As a consequence of the state Supreme Court ruling, ballots must be postmarked by 8 p.m. on Election Day and received at county election offices by 5 p.m. on Nov. 6.

In deference to USPS guidance, state and county officials are urging voters to return their mail-in ballots well before the deadline.

“The message right now is apply early and return the ballot early, as soon as you’re confident in your candidate choices,” Pat Christmas said.

If you don’t have your ballot in the mail seven days before the election, you aren’t out of luck. The state recommends not mailing ballots that close to the deadline, and instead looking for a place to drop it off in-person.

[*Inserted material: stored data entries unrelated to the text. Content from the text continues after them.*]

/-- A quantity that is handed to the Watch Unit evaluates every ARMED condition that watches it, once, against its
present value: one whose test is true trips with T as trip time and raises its WATCH flag, and the others stand;
other flags stay (R147, R148). Handed are the quantities that changed, and no others: at the end of a job the device
counts that differ from their values when the job was taken (R43), at the end of compile those that differ from
before (R14), at CLEAR MODEL counts and statistics that have become 0 (R122, R152), and with a Sequencer grant
MAX_LAG and DISCREPANCIES as it changed them (R122). The hand-overs of restore: see RestoreRunsItsStages. -/
def Obligations.ChangedQuantitiesAreHanded : Prop :=
  (∀ (q : Quantity) (s : State),
     handOver q s = { s with
       watch := { s.watch with conditions := (handOver q s).watch.conditions, flags := (handOver q s).watch.flags } } ∧
     (∀ n : Fin 4,
       (handOver q s).watch.conditions.get n =
         (if (s.watch.conditions.get n).quantity = q then
           (s.watch.conditions.get n).handed (s.quantity q) s.clock.time
          else s.watch.conditions.get n) ∧
       (handOver q s).flag (watchEvent n) =
         (s.flag (watchEvent n) ||
           decide ((handOver q s).watch.conditions.get n ≠ s.watch.conditions.get n))) ∧
     (∀ e : Event, (∀ n, e ≠ watchEvent n) → (handOver q s).flag e = s.flag e)) ∧
  (∀ (j : JobInProgress) (s : State),
     HandsChanges
       (fun q => match q with
         | .liveIslands => j.atTake.live
         | .deadNodes => j.atTake.deadNodes
         | .deadLoads => j.atTake.deadLoads
         | .maxLag => s.sequencer.stats.maxLag
         | .discrepancies => s.sequencer.stats.discrepancies) s (endJob j s)) ∧
  (∀ s : State, s.arbiter.grant = .compileRestore → s.run.state = .compiling →
     s.run.compileStage = some .labelling → s.arbiter.clearPending = false →
     ∃ t, exec .compileEnd s = .next t ∧ HandsChanges s.quantity s t) ∧
  (∀ (check : Option Byte) (s : State), Taken .clearModel check s →
     s.arbiter.grant = .none ∨ s.arbiter.grant = .compileRestore →
     ∃ t, exec (.clearModel check) s = .next t ∧ t.clock.time = 0 ∧ HandsChanges s.quantity s t ∧
       ∀ q, t.quantity q = 0) ∧
  (∀ (n : BufferName) (e : BitVec 64) (s : State), s.arbiter.grant = .sequencer →
     s.sequencer.head = some (n, e) → s.arbiter.clearPending = false →
     ∃ t, exec .applyEntry s = .next t ∧ t.clock.time = s.clock.time ∧ HandsChanges s.quantity s t)

/-- REFRESH INDICATORS sets every line's followed state from the island of its node: LIVE or DEAD as the island is,
NONE where the node has no island; in BUILD every followed state stays. Nothing else changes (R169, R168). The
output of a line: high impedance where it is so set; otherwise its active level, in FIXED mode while the fixed level
is ACTIVE, in LIVE mode while it follows a LIVE island, in DEAD_FLASH mode while it follows a LIVE island, or a DEAD
one in the active half of the flash phase, and else the opposite level (R170). SETTLE is LOW exactly while the work
queue is not empty, a job is in progress, or the run is COMPILING or RESTORING, and HIGH otherwise (R172). The flash
phase turns between ACTIVE_HALF and INACTIVE_HALF in every run state, and nothing else changes (R171). -/
def Obligations.IndicatorsAndSettleFollow : Prop :=
  (∀ (check : Option Byte) (s : State), Taken .refreshIndicators check s → Quiet s →
     (s.run.state.hasModel = true →
       ∃ t, exec (.refreshIndicators check) s = .next t ∧
         t = { s with
               link := s.link.replied .refreshIndicators .ok []
               panel.indicators := t.panel.indicators } ∧
         ∀ n, t.panel.indicators.get n =
           { s.panel.indicators.get n with
             followed :=
               match (s.store.node (s.panel.indicators.get n).node).bind fun r =>
                   r.island.bind fun k => s.store.island k with
               | some b => (match b.feed with
                   | .live => .live
                   | .dead => .dead)
               | none => .none }) ∧
     (s.run.state = .build →
       exec (.refreshIndicators check) s = .next (s.replied .refreshIndicators .ok []))) ∧
  (∀ (l : Indicator) (phase : Bool),
     (l.highZ = true → l.output phase = .highZ) ∧
     (l.highZ = false →
       l.output phase =
         (if l.mode = .fixed ∧ l.fixedActive = true ∨ l.mode = .live ∧ l.followed = .live ∨
             l.mode = .deadFlash ∧ (l.followed = .live ∨ l.followed = .dead ∧ phase = true) then
           (if l.activeHigh then .high else .low)
          else (if l.activeHigh then .low else .high)))) ∧
  (∀ s : State, s.settlePin =
     (if s.resolver.queue ≠ [] ∨ s.resolver.current ≠ none ∨ s.run.state = .compiling ∨ s.run.state = .restoring then
       .low else .high)) ∧
  (∀ s : State, ∃ t, exec .flashPhaseTurn s = .next t ∧
     t = { s with panel.flashActive := t.panel.flashActive } ∧ t.panel.flashActive ≠ s.panel.flashActive)

/-! ### The Island Resolver -/

/-- The end of a job (R48): with the queue empty no job is in progress and SETTLED is raised; otherwise the oldest
job is taken, its slot is free, and a BACKLOG hold is cleared (R45, R117). A job that moved a node or changed a
state is reported to every indicator line (R168); one that did neither leaves the panel. The tables stay. That the
next job is taken at once is the model's reading of R45 (log 17). -/
def Obligations.JobsEnd : Prop :=
  ∀ (j : JobInProgress) (s : State),
    (endJob j s).store = s.store ∧ (endJob j s).resolver.counts = s.resolver.counts ∧
    (s.resolver.queue = [] →
      (endJob j s).resolver.current = none ∧ (endJob j s).resolver.queue = [] ∧
      (endJob j s).flag .settled = true ∧ (endJob j s).clock = s.clock) ∧
    (∀ k rest, s.resolver.queue = k :: rest →
      (endJob j s).resolver.queue = rest ∧
      (endJob j s).resolver.current = some (JobInProgress.begin k s.resolver.counts) ∧
      (endJob j s).clock = { s.clock with backlog := false }) ∧
    (j.touched = false → (endJob j s).panel = s.panel) ∧
    (j.touched = true → ∀ n, ((endJob j s).panel.indicators.get n).followed =
      s.store.followedOf (s.panel.indicators.get n).node) ∧
    (j.atTake = s.resolver.counts → (endJob j s).watch.conditions = s.watch.conditions)
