/-! ### applyPolicy -/

@[simp] theorem applyPolicy_arbiter (p : Policy) : (applyPolicy p s).arbiter = s.arbiter := by
  unfold applyPolicy
  generalize List.filter _ _ = l
  suffices h : ∀ (l : Tab SwitchRec) (u : State), (l.foldl (fun s q => commitSwitch q.1 q.2 (q.2.underPolicy p) s.clock.time s) u).arbiter = u.arbiter by rw [h]
  intro l
  induction l with
  | nil => intro u; rfl
  | cons a l ih => intro u; rw [List.foldl_cons, ih]; simp
@[simp] theorem applyPolicy_sequencer (p : Policy) : (applyPolicy p s).sequencer = s.sequencer := by
  unfold applyPolicy
  generalize List.filter _ _ = l
  suffices h : ∀ (l : Tab SwitchRec) (u : State), (l.foldl (fun s q => commitSwitch q.1 q.2 (q.2.underPolicy p) s.clock.time s) u).sequencer = u.sequencer by rw [h]
  intro l
  induction l with
  | nil => intro u; rfl
  | cons a l ih => intro u; rw [List.foldl_cons, ih]; simp
@[simp] theorem applyPolicy_run (p : Policy) : (applyPolicy p s).run = s.run := by
  unfold applyPolicy
  generalize List.filter _ _ = l
  suffices h : ∀ (l : Tab SwitchRec) (u : State), (l.foldl (fun s q => commitSwitch q.1 q.2 (q.2.underPolicy p) s.clock.time s) u).run = u.run by rw [h]
  intro l
  induction l with
  | nil => intro u; rfl
  | cons a l ih => intro u; rw [List.foldl_cons, ih]; simp
@[simp] theorem applyPolicy_watch (p : Policy) : (applyPolicy p s).watch = s.watch := by
  unfold applyPolicy
  generalize List.filter _ _ = l
  suffices h : ∀ (l : Tab SwitchRec) (u : State), (l.foldl (fun s q => commitSwitch q.1 q.2 (q.2.underPolicy p) s.clock.time s) u).watch = u.watch by rw [h]
  intro l
  induction l with
  | nil => intro u; rfl
  | cons a l ih => intro u; rw [List.foldl_cons, ih]; simp
@[simp] theorem applyPolicy_panel (p : Policy) : (applyPolicy p s).panel = s.panel := by
  unfold applyPolicy
  generalize List.filter _ _ = l
  suffices h : ∀ (l : Tab SwitchRec) (u : State), (l.foldl (fun s q => commitSwitch q.1 q.2 (q.2.underPolicy p) s.clock.time s) u).panel = u.panel by rw [h]
  intro l
  induction l with
  | nil => intro u; rfl
  | cons a l ih => intro u; rw [List.foldl_cons, ih]; simp
@[simp] theorem applyPolicy_link (p : Policy) : (applyPolicy p s).link = s.link := by
  unfold applyPolicy
  generalize List.filter _ _ = l
  suffices h : ∀ (l : Tab SwitchRec) (u : State), (l.foldl (fun s q => commitSwitch q.1 q.2 (q.2.underPolicy p) s.clock.time s) u).link = u.link by rw [h]
  intro l
  induction l with
  | nil => intro u; rfl
  | cons a l ih => intro u; rw [List.foldl_cons, ih]; simp
@[simp] theorem applyPolicy_pending (p : Policy) : (applyPolicy p s).pending = s.pending := by
  unfold applyPolicy
  generalize List.filter _ _ = l
  suffices h : ∀ (l : Tab SwitchRec) (u : State), (l.foldl (fun s q => commitSwitch q.1 q.2 (q.2.underPolicy p) s.clock.time s) u).pending = u.pending by rw [h]
  intro l
  induction l with
  | nil => intro u; rfl
  | cons a l ih => intro u; rw [List.foldl_cons, ih]; simp

/-! ### endRun -/

@[simp] theorem endRun_store : (endRun s).store = s.store := by simp [endRun]
@[simp] theorem endRun_policy : (endRun s).policy = s.policy := by simp [endRun]
@[simp] theorem endRun_resolver : (endRun s).resolver = s.resolver := by simp [endRun]
@[simp] theorem endRun_arbiter : (endRun s).arbiter = s.arbiter := by simp [endRun]
@[simp] theorem endRun_sequencer : (endRun s).sequencer = s.sequencer := by simp [endRun]
@[simp] theorem endRun_panel : (endRun s).panel = s.panel := by simp [endRun]
@[simp] theorem endRun_link : (endRun s).link = s.link := by simp [endRun]
@[simp] theorem endRun_pending : (endRun s).pending = s.pending := by simp [endRun]

/-! ### reachBoundary -/

@[simp] theorem reachBoundary_store (b : Nat) : (reachBoundary b s).store = s.store := by
  unfold reachBoundary; dsimp only; split <;> simp
@[simp] theorem reachBoundary_policy (b : Nat) : (reachBoundary b s).policy = s.policy := by
  unfold reachBoundary; dsimp only; split <;> simp
@[simp] theorem reachBoundary_resolver (b : Nat) : (reachBoundary b s).resolver = s.resolver := by
  unfold reachBoundary; dsimp only; split <;> simp
@[simp] theorem reachBoundary_panel (b : Nat) : (reachBoundary b s).panel = s.panel := by
  unfold reachBoundary; dsimp only; split <;> simp
@[simp] theorem reachBoundary_link (b : Nat) : (reachBoundary b s).link = s.link := by
  unfold reachBoundary; dsimp only; split <;> simp
@[simp] theorem reachBoundary_pending (b : Nat) : (reachBoundary b s).pending = s.pending := by
  unfold reachBoundary; dsimp only; split <;> simp

/-! ### advanceTime -/

@[simp] theorem advanceTime_store : (advanceTime s).store = s.store := by
  unfold advanceTime; dsimp only; split
  · simp
  · split
    · split <;> simp
    · rfl
@[simp] theorem advanceTime_policy : (advanceTime s).policy = s.policy := by
  unfold advanceTime; dsimp only; split
  · simp
  · split
    · split <;> simp
    · rfl
@[simp] theorem advanceTime_resolver : (advanceTime s).resolver = s.resolver := by
  unfold advanceTime; dsimp only; split
  · simp
  · split
    · split <;> simp
    · rfl
@[simp] theorem advanceTime_panel : (advanceTime s).panel = s.panel := by
  unfold advanceTime; dsimp only; split
  · simp
  · split
    · split <;> simp
    · rfl
@[simp] theorem advanceTime_link : (advanceTime s).link = s.link := by
  unfold advanceTime; dsimp only; split
  · simp
  · split
    · split <;> simp
    · rfl
@[simp] theorem advanceTime_pending : (advanceTime s).pending = s.pending := by
  unfold advanceTime; dsimp only; split
  · simp
  · split
    · split <;> simp
    · rfl

/-! ### testMark -/

@[simp] theorem testMark_store (old : Nat) : (testMark old s).store = s.store := by
  unfold testMark; split <;> simp
@[simp] theorem testMark_policy (old : Nat) : (testMark old s).policy = s.policy := by
  unfold testMark; split <;> simp
@[simp] theorem testMark_resolver (old : Nat) : (testMark old s).resolver = s.resolver := by
  unfold testMark; split <;> simp
@[simp] theorem testMark_arbiter (old : Nat) : (testMark old s).arbiter = s.arbiter := by
  unfold testMark; split <;> simp
@[simp] theorem testMark_clock (old : Nat) : (testMark old s).clock = s.clock := by
  unfold testMark; split <;> simp
@[simp] theorem testMark_sequencer (old : Nat) : (testMark old s).sequencer = s.sequencer := by
  unfold testMark; split <;> simp
@[simp] theorem testMark_run (old : Nat) : (testMark old s).run = s.run := by
  unfold testMark; split <;> simp
@[simp] theorem testMark_panel (old : Nat) : (testMark old s).panel = s.panel := by
  unfold testMark; split <;> simp
@[simp] theorem testMark_link (old : Nat) : (testMark old s).link = s.link := by
  unfold testMark; split <;> simp
@[simp] theorem testMark_pending (old : Nat) : (testMark old s).pending = s.pending := by
  unfold testMark; split <;> simp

You can always submit it at a county election office, but since there’s only one per county, that can be a time-consuming task depending on where you live. Some counties, like Philadelphia, plan to add additional offices. And many are planning to use secure drop boxes where voters can submit their ballots.

While the recent court ruling upheld drop boxes, the Trump campaign suit to ban their use is still unresolved, and GOP lawmakers are pushing a bill that would effectively get rid of them.

Voters who can’t get their mail ballots submitted in time and aren’t able to drop them off at a convenient location can still vote in person. All you need to do is bring your mail ballot so it can be voided, then vote in person as usual. Or, if you don’t have your mail ballot, you can cast a provisional one.

A voter places his mail-in ballot in a box outside City Hall.

A voter places his mail-in ballot in a box outside City Hall. (Kimberly Paynter/WHYY)

When is my ballot coming?

Soon, hopefully.

Counties and the DOS initially estimated ballots would start going out around mid-September.

They were waiting for the state Supreme Court to rule whether Green Party presidential candidate Howie Hawkins should be on the ballot. Now that the court ruled he should not be included, it clears the way for ballots to be printed and distributed, but county election officials have not yet said when they will be able to start mailing out ballots.

It’s not ideal, Christmas said. Record numbers of voters have applied to vote by mail — Christmas estimated 300,000 in Philadelphia alone, so far — and he noted, they’re getting “awfully anxious.”

The DOS has a tracker that voters can use to check whether their applications have been received, and whether their ballots have been sent out.

The best thing voters can do, Christmas said, is stay on top of the process and “sit tight.”